— Я не знала, что бы сделать для вас приятного, и подумала, что, возможно, вам очень одиноко, поэтому необязательно учить стих или готовить сценку. Может быть, вам просто не с кем поговорить...— она замолчала, видимо, вспомнив, что он ни с кем не разговаривает, и подумала, что сказала лишнее.
Федору почему-то стало стыдно от этих слов. «И откуда ты только такая взялась?» — с некоторым раздражением подумал он и стал ждать, что будет дальше.
— В общем, я решила просто почитать вам, — уже более решительно продолжила она.
Девушка медленно раскрыла книгу, немного полистала и, отыскав, что хотела, бросила робкий взгляд на Федора. Ситуация настолько заинтриговала его, что он настроился и готов был выслушать все, что бы ни прочитало ему это прелестное создание. Посетительница встретила внимательный взгляд юноши, и ее щеки вновь порозовели. Чтобы скрыть смущение, она напустила на себя деловой вид и с неожиданной серьезностью в голосе начала читать:
«В начале было Слово, и Слово было у Бога, и Слово было — Бог...»

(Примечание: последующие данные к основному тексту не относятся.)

-- ==== Sys2Proof/Machine/LoaderOps.lean ====
section
/-! DEFINITION. The configuration loader (spec/07): the stream format, decryption, the sixteen checks of Table 7-10, and what a
commit writes. -/

namespace Sys2Proof.Machine

/-! ### Contexts -/

/-- What context `c` is loading. -/
def State.ctx (s : State) (c : Nat) : Option LdrCtx := sget (fun _ => none) s.ldr.ctx c

/-- Replace it. -/
def State.setCtx (s : State) (c : Nat) (x : Option LdrCtx) : State :=
  { s with ldr := { s.ldr with ctx := sset (fun _ => none) s.ldr.ctx c x } }

/-- State of context `c` (Table 7-2). -/
def State.ctxState (s : State) (c : Nat) : Nat := s.get (R.LDR_CTX c) F.LDR_CTX_STATE

/-- Enter a state of Table 7-2. -/
def State.setCtxState (s : State) (c v : Nat) : State := s.put (R.LDR_CTX c) F.LDR_CTX_STATE v

/-! ### Bytes -/

/-- `n` bytes of a list from offset `off`, little-endian. -/
def le (bs : List Byte) (off n : Nat) : Nat := ((bs.drop off).take n).foldr (fun b a => a * 256 + b.toNat) 0

/-- `n` bytes from `off`. -/
def cut (bs : List Byte) (off n : Nat) : List Byte := (bs.drop off).take n

/-- Bytes as a number, big-endian. -/
def be (bs : List Byte) : Nat := bs.foldl (fun a b => a * 256 + b.toNat) 0

/-- The low `n` bytes of a number, big-endian. -/
def toBe (n v : Nat) : List Byte := (List.range n).map (fun i => BitVec.ofNat 8 (v / 256 ^ (n - 1 - i)))

/-- The IV of words 8 to 10 as it enters AES: bytes in stream order. -/
def ivBytes (bs : List Byte) : List Byte := cut bs 32 12

/-- Block `j` of the AES-256-GCM keystream of the configuration key (R248). -/
def keyBlock (iv : List Byte) (j : Nat) : BitVec 128 :=
  Config.aes256 Config.configKey (BitVec.ofNat 128 (be iv * 2 ^ 32 + j % 2 ^ 32))

/-- Header fields of Table 7-4. -/
def hdrClass (bs : List Byte) : Nat := le bs 5 1
def hdrEnc (bs : List Byte) : Bool := (le bs 4 1).testBit 7
def hdrTarget (bs : List Byte) : Nat := le bs 4 1 % 16
def hdrSheets (bs : List Byte) : Nat := le bs 8 4
def hdrWales (bs : List Byte) : Nat := le bs 12 5
def hdrFrames (bs : List Byte) : Nat := le bs 20 3
def hdrLength (bs : List Byte) : Nat := le bs 24 4
def hdrSvn (bs : List Byte) : Nat := le bs 28 2

/-- The plaintext of a stream as transmitted: the body decrypted when ENC is 1 (R248). -/
def plainOf (raw : List Byte) : List Byte :=
  if hdrEnc raw then
    let stop := hdrLength raw - 224
    let iv := ivBytes raw
    raw.zipIdx.map (fun p =>
      if 64 ≤ p.2 ∧ p.2 < stop then
        let j := p.2 - 64
        p.1 ^^^ BitVec.ofNat 8 ((keyBlock iv (2 + j / 16)).toNat / 256 ^ (15 - j % 16))
      else p.1)
  else raw

/-- The GCM tag over header and ciphertext body. -/
def gcmTag (raw : List Byte) : Nat :=
  let body := cut raw 64 (hdrLength raw - 288)
  let h := Config.aes256 Config.configKey 0
  let x := Config.ghash h (cut raw 0 64 ++ body ++ toBe 8 512 ++ toBe 8 (8 * body.length))
  (x ^^^ keyBlock (ivBytes raw) 1).toNat

/-! ### Frames (Tables 7-5 and 7-6) -/

/-- A frame: its header words 0 and 1, whether words 2 and 3 hold nonzero reserved bits, and its payload. -/
structure LFrame where
  w0 : Nat
  w1 : Nat
  extra : Bool
  pay : List Byte

def LFrame.kind (f : LFrame) : Nat := bitsOf f.w0 31 28
def LFrame.index (f : LFrame) : Nat := bitsOf f.w0 27 24
def LFrame.unit (f : LFrame) : Nat := bitsOf f.w0 21 16
def LFrame.row (f : LFrame) : Nat := bitsOf f.w1 23 16
def LFrame.col (f : LFrame) : Nat := bitsOf f.w1 7 0
def LFrame.block (f : LFrame) : Nat := bitsOf f.w1 6 0
def LFrame.tiles (f : LFrame) : Nat := bitsOf f.w1 31 16
/-- Cells of a CELLS frame. -/
def LFrame.cells (f : LFrame) : Nat := f.pay.length / 32
/-- Cell record `i` of a CELLS frame. -/
def LFrame.rec_ (f : LFrame) (i : Nat) : BitVec 256 := BitVec.ofNat 256 (le f.pay (32 * i) 32)
/-- A sheet kind. -/
def LFrame.sheetKind (f : LFrame) : Bool := decide (f.kind = 1 ∨ f.kind = 2 ∨ f.kind = 3 ∨ f.kind = 5)

/-- The frames between offset `off` and `stop`; none when they do not tile it exactly. -/
def parseFrames (bs : List Byte) (stop : Nat) : Nat → Nat → Option (List LFrame)
  | 0, off => if off = stop then some [] else none
  | fuel + 1, off =>
    if off = stop then some []
    else if stop < off + 16 then none
    else
      let n := le bs (off + 8) 3
      if stop < off + 16 + n then none
      else (parseFrames bs stop fuel (off + 16 + n)).map (fun l =>
        ⟨le bs off 4, le bs (off + 4) 4, le bs (off + 11) 5 != 0, cut bs (off + 16) n⟩ :: l)

/-- The frames of a plaintext stream. -/
def framesOf (bs : List Byte) : Option (List LFrame) := parseFrames bs (hdrLength bs - 224) (bs.length / 16) 64

/-! ### Checks 1 to 4 -/

/-- Check 1. -/
def hdrBad1 (bs : List Byte) : Bool :=
  decide (le bs 0 4 ≠ 0x51444346) || decide (le bs 6 2 ≠ 1) || bitsOf (le bs 4 1) 6 4 != 0 || le bs 17 3 != 0 ||
  le bs 23 1 != 0 || le bs 30 2 != 0 || le bs 44 20 != 0 || (!hdrEnc bs && le bs 32 12 != 0)

/-- Number of bits set among the low 40. -/
def ones (n : Nat) : Nat := ((List.range 40).filter n.testBit).length

/-- Check 2. -/
def hdrBad2 (bs : List Byte) : Bool :=
  let t := hdrTarget bs
  match hdrClass bs with
  | 1 => t != 0
  | 2 => !(decide (t < 4) || (decide (t = 15) && ones (hdrSheets bs) == 1))
  | 3 => t != 0
  | _ => true

/-- The class is permitted in the present state (R252). -/
def State.classOk (s : State) (cls : Nat) : Bool :=
  match s.sys.dev with
  | .ready => decide (cls = 1) && s.svy.committed
  | .charted => decide (cls = 2 ∨ cls = 3)
  | .onAir => decide (cls = 2 ∨ cls = 3)
  | .quiet => decide (cls = 2 ∨ cls = 3)
  | _ => false

/-- The masks lie within the grant of chart port `n` (R259). -/
def State.grantHolds (s : State) (n sheets wales : Nat) : Bool :=
  s.flag (R.LDR_GRANT_WALES_HI n) F.LDR_GRANT_WALES_HI_EN &&
  decide ((s.rd (R.LDR_GRANT_SHEETS n)).toNat &&& sheets = sheets) &&
  decide (((s.rd (R.LDR_GRANT_WALES_LO n)).toNat + s.get (R.LDR_GRANT_WALES_HI n) F.LDR_GRANT_WALES_HI_WALES_HI * 2 ^ 32)
    &&& wales = wales)

/-- Checks 1 to 4: reason and code of the first failure. -/
def State.headerFails (s : State) (x : LdrCtx) : Option (Nat × RetCode) :=
  let h := x.raw
  let n := hdrLength h
  if hdrBad1 h then some (0x01, .BAD_FIELD)
  else if hdrBad2 h then some (0x02, .BAD_FIELD)
  else if !s.classOk (hdrClass h) then some (0x12, .NOT_PERMITTED)
  else if n % 16 ≠ 0 ∨ n < 320 ∨ 67108864 < n then some (0x03, .BAD_LENGTH)
  else match x.src with
    | .host _ b _ => if n ≠ b then some (0x03, .BAD_LENGTH) else none
    | .port p => if s.grantHolds p (hdrSheets h) (hdrWales h) then none else some (0x0B, .REGION_VIOLATION)
    | .flash _ => none

/-! ### Check 10 -/

/-- Bits of word 1 a kind uses (Table 7-5). -/
def w1Used (kind : Nat) : Nat :=
  match kind with | 1 => 0xFF00FF | 3 => 0x7F | 4 => 0xFFFF0000 | _ => 0

/-- Payload length of a kind, where it is fixed. -/
def payFixed (kind : Nat) : Option Nat :=
  match kind with | 2 => some 688 | 3 => some 4608 | 4 => some 6160 | 5 => some 16 | 6 => some 16 | 7 => some 64 | _ => none

/-- The kind is defined and allowed in the class (Table 7-6). -/
def kindOk (cls kind : Nat) : Bool :=
  match kind with
  | 1 => decide (cls = 1 ∨ cls = 2)
  | 2 => decide (cls = 1 ∨ cls = 2)
  | 3 => decide (cls = 1 ∨ cls = 2)
  | 4 => decide (cls = 1 ∨ cls = 3)
  | 5 => decide (cls = 1)
  | 6 => decide (cls = 1)
  | 7 => decide (cls = 1)
  | _ => false

/-- INDEX as Table 7-6 and R246 give. -/
def indexOk (cls target : Nat) (f : LFrame) : Bool :=
  match f.kind with
  | 4 => true
  | 1 => if cls = 2 then f.index == 15 || f.index == target else decide (f.index < 4)
  | 2 => if cls = 2 then f.index == 15 || f.index == target else decide (f.index < 4)
  | _ => f.index == 0

/-- A frame's own rules of check 10. -/
def frameOk (cls target : Nat) (f : LFrame) : Bool :=
  kindOk cls f.kind && !f.extra && bitsOf f.w0 23 22 == 0 && f.w0 % 2 ^ 16 == 0 &&
  decide (f.w1 &&& w1Used f.kind = f.w1) && decide (f.pay.length % 16 = 0) &&
  decide (f.unit < if f.sheetKind then 32 else 40) && indexOk cls target f &&
  (match payFixed f.kind with
    | some n => decide (f.pay.length = n)
    | none => decide (f.pay.length % 32 = 0 ∧ 0 < f.cells ∧ f.row < 192 ∧ f.col + f.cells ≤ 192)) &&
  (match f.kind with
    | 1 => (List.range f.cells).all (fun i => bitsOf (f.rec_ i).toNat 95 89 == 0)
    | 2 => bitsOf (le f.pay 0x1A4 1) 7 2 == 0 && le f.pay 0x1A5 11 == 0
    | 4 => f.tiles != 0 && le f.pay 6152 8 == 0
    | 5 => decide (le f.pay 0 16 < 4)
    | 6 => le f.pay 10 6 == 0
    | _ => true)

/-- Two frames write one thing (R247). -/
def framesMeet (cls : Nat) (f g : LFrame) : Bool :=
  decide (f.kind = g.kind ∧ f.unit = g.unit) &&
  (match f.kind with
    | 1 => (cls == 2 || f.index == g.index) && f.row == g.row && decide (f.col < g.col + g.cells) &&
        decide (g.col < f.col + f.cells)
    | 2 => cls == 2 || f.index == g.index
    | 3 => f.block == g.block
    | 4 => f.index == g.index && (f.tiles &&& g.tiles) != 0
    | _ => true)

/-- No two frames of a list meet. -/
def framesApart (cls : Nat) : List LFrame → Bool
  | [] => true
  | f :: l => l.all (fun g => !framesMeet cls f g) && framesApart cls l

/-- Pattern of tile `j` and tiles to start of a START_WALE frame. -/
def LFrame.startPat (f : LFrame) (j : Nat) : Nat := bitsOf (le f.pay 0 8) (4 * j + 3) (4 * j)
def LFrame.startTiles (f : LFrame) : Nat := le f.pay 8 2
/-- Plane of a START_SHEET frame. -/
def LFrame.startPlane (f : LFrame) : Nat := le f.pay 0 1 % 4

/-- What START frames name is in the stream. -/
def startsPresent (l : List LFrame) : Bool :=
  l.all (fun f =>
    match f.kind with
    | 5 => l.any (fun g => decide ((g.kind = 1 ∨ g.kind = 2) ∧ g.unit = f.unit ∧ g.index = f.startPlane))
    | 6 => (List.range 16).all (fun j => !f.startTiles.testBit j ||
        l.any (fun g => decide (g.kind = 4 ∧ g.unit = f.unit ∧ g.index = f.startPat j) && g.tiles.testBit j))
    | _ => true)

/-- The trailer's reserved bits, and GCM_TAG when ENC is 0. -/
def trailerOk (bs : List Byte) : Bool :=
  let t := hdrLength bs - 224
  bitsOf (le bs (t + 0x70) 1) 7 2 == 0 && le bs (t + 0x71) 15 == 0 && (hdrEnc bs || le bs (t + 0x60) 16 == 0)

/-- Check 10: the reason of the failure. -/
def bodyFails (bs : List Byte) : Option Nat :=
  match framesOf bs with
  | none => some 0x04
  | some l =>
    if l.length ≠ hdrFrames bs then some 0x04
    else if l.all (frameOk (hdrClass bs) (hdrTarget bs)) && framesApart (hdrClass bs) l && startsPresent l && trailerOk bs then none
    else some 0x05

/-! ### Content rules (R251) -/

/-- The plane of a CELLS or PLANE_CTRL frame: the resolved target in PARTIAL. -/
def LFrame.planeIn (f : LFrame) (cls target : Nat) : Nat := if cls = 2 then target else f.index

/-- The planes a stream writes, ascending, as 4 × sheet + plane. -/
def planesOf (cls target : Nat) (l : List LFrame) : List Nat :=
  (List.range 128).filter (fun k => l.any (fun f => decide ((f.kind = 1 ∨ f.kind = 2) ∧ 4 * f.unit + f.planeIn cls target = k)))

/-- A plane is written whole (R247). -/
def State.writePlane (s : State) (cls target : Nat) (l : List LFrame) (k : Nat) : State :=
  let mine := l.filter (fun f => decide (4 * f.unit + f.planeIn cls target = k))
  let cells := mine.foldl (fun m f =>
    if f.kind = 1 then (List.range f.cells).foldl (fun m i =>
      sset (fun _ => (0 : BitVec 256)) m (36864 * k + 192 * f.row + f.col + i) (f.rec_ i)) m else m)
    (sfilter (fun i => decide (i / 36864 ≠ k)) s.fabric.cells)
  let ctrl := mine.foldl (fun m f =>
    if f.kind = 2 then f.pay.zipIdx.foldl (fun m p => sset (fun _ => (0 : Byte)) m (688 * k + p.2) p.1) m else m)
    (sfilter (fun i => decide (i / 688 ≠ k)) s.fabric.ctrl)
  { s with fabric := { s.fabric with cells := cells, ctrl := ctrl } }

/-- A two-bit field of plane control bytes `lo` to `hi` holds 3. -/
def State.ctrlThree (s : State) (n p lo hi : Nat) : Bool :=
  (List.range (hi + 1 - lo)).any (fun i =>
    let b := s.planeByte n p (lo + i)
    (List.range 4).any (fun j => decide (b / 4 ^ j % 4 = 3)))

/-- The riser ports of which multiplexer `m` of cell `i` at a non-zero select uses a signal (R183): the one whose signal its input carries,
the one whose signal it drives. -/
def muxPorts (i m sel : Nat) : List Nat :=
  if sel = 0 then []
  else (Config.muxRiser i m).toList ++ (match Config.wireMap i m sel with
    | .rxAvail k _ => [k] | .rxData k _ => [k] | .rxSb k _ => [k] | .txCredit k _ => [k]
    | _ => [])

/-- The plane `p` of sheet `n`, as written, breaks R251. -/
def State.planeBad (s : State) (n p : Nat) : Bool :=
  s.ctrlThree n p 0 0x1A3 || decide (s.planeByte n p 0x1A4 % 4 = 3) ||
  (s.planeCells n p).any (fun e =>
    decide (5 < cSrsel e.2) || decide (4 < cDsel e.2 0) || decide (4 < cDsel e.2 1) ||
    (List.range 32).any (fun m => decide (Config.muxInputs e.1 m < cRoute e.2 m) ||
      (muxPorts e.1 m (cRoute e.2 m)).any (fun k => decide (k < 40) && decide (s.planeOrient n p k = 0)))) ||
  (List.range 128).any (fun b =>
    let a := s.bramCfg n p b 0
    let c := s.bramCfg n p b 1
    decide (4 < a.shape) || decide (4 < c.shape) || decide (a.rdw = 3) || decide (c.rdw = 3) ||
    (a.used && c.used && (decide (3 ≤ a.shape) || decide (3 ≤ c.shape))))

/-- Pattern bytes and riser record of tile `t` replaced. -/
def State.writePattern (s : State) (t p : Nat) (bs : List Byte) : State :=
  { s with stitch := { s.stitch with pats := (bs.take 6152).zipIdx.foldl (fun m e =>
      sset (fun _ => (0 : Byte)) m ((t * 16 + p) * 6152 + e.2) e.1) s.stitch.pats } }

/-- Opcodes of Table 4-4. -/
def opDefined (o : Nat) : Bool := decide (o ≤ 0x16) || decide (0x20 ≤ o ∧ o ≤ 0x24)
/-- An operand code of Table 4-8. -/
def operandOk (v : Nat) : Bool := decide (v ≤ 0x41) || decide (0x44 ≤ v ∧ v ≤ 0x4F)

Она читала и читала. Уже с третьей строчки она так увлеклась чтением, что, казалось, не замечала ничего вокруг. Вид лица ее преобразился. На нем появилась какая-то особенная печать вдохновения. В глазах загорелся огонь, в голосе появились интонации, в жестах — уверенность.
Федор был поражен. Восхищению его не было предела. Разве он никогда не читал этих строк? Читал. Разве он не слышал ничего подобного? Нет, не слышал.
Когда он был еще совсем маленьким, эти строки читала ему мама. Когда он подрос, то читал их перед обедом за общим семейным столом. Однако он никогда не читал этого для того, чтобы пережить, и никогда не слушал, чтобы услышать. Оживленные нежным, бархатистым голосом, древние образы возникали в его воображении и жили своей самобытной жизнью: Иоанн, живущий в пустыне, выходит проповедовать при Иордане; рыбаки с Галилейского моря; бедные, богатые, мытари, фарисеи — «праведники»; больные, покалеченные, одержимые... И всюду — ИИСУС. Он появляется в каждой сцене, и Его Имя произносится как-то по-особенному значительно.
Два часа пронеслись как один миг. Девушка перестала читать так же неожиданно, как и начала. Вдруг она посмотрела на часы и удивленно вскрикнула.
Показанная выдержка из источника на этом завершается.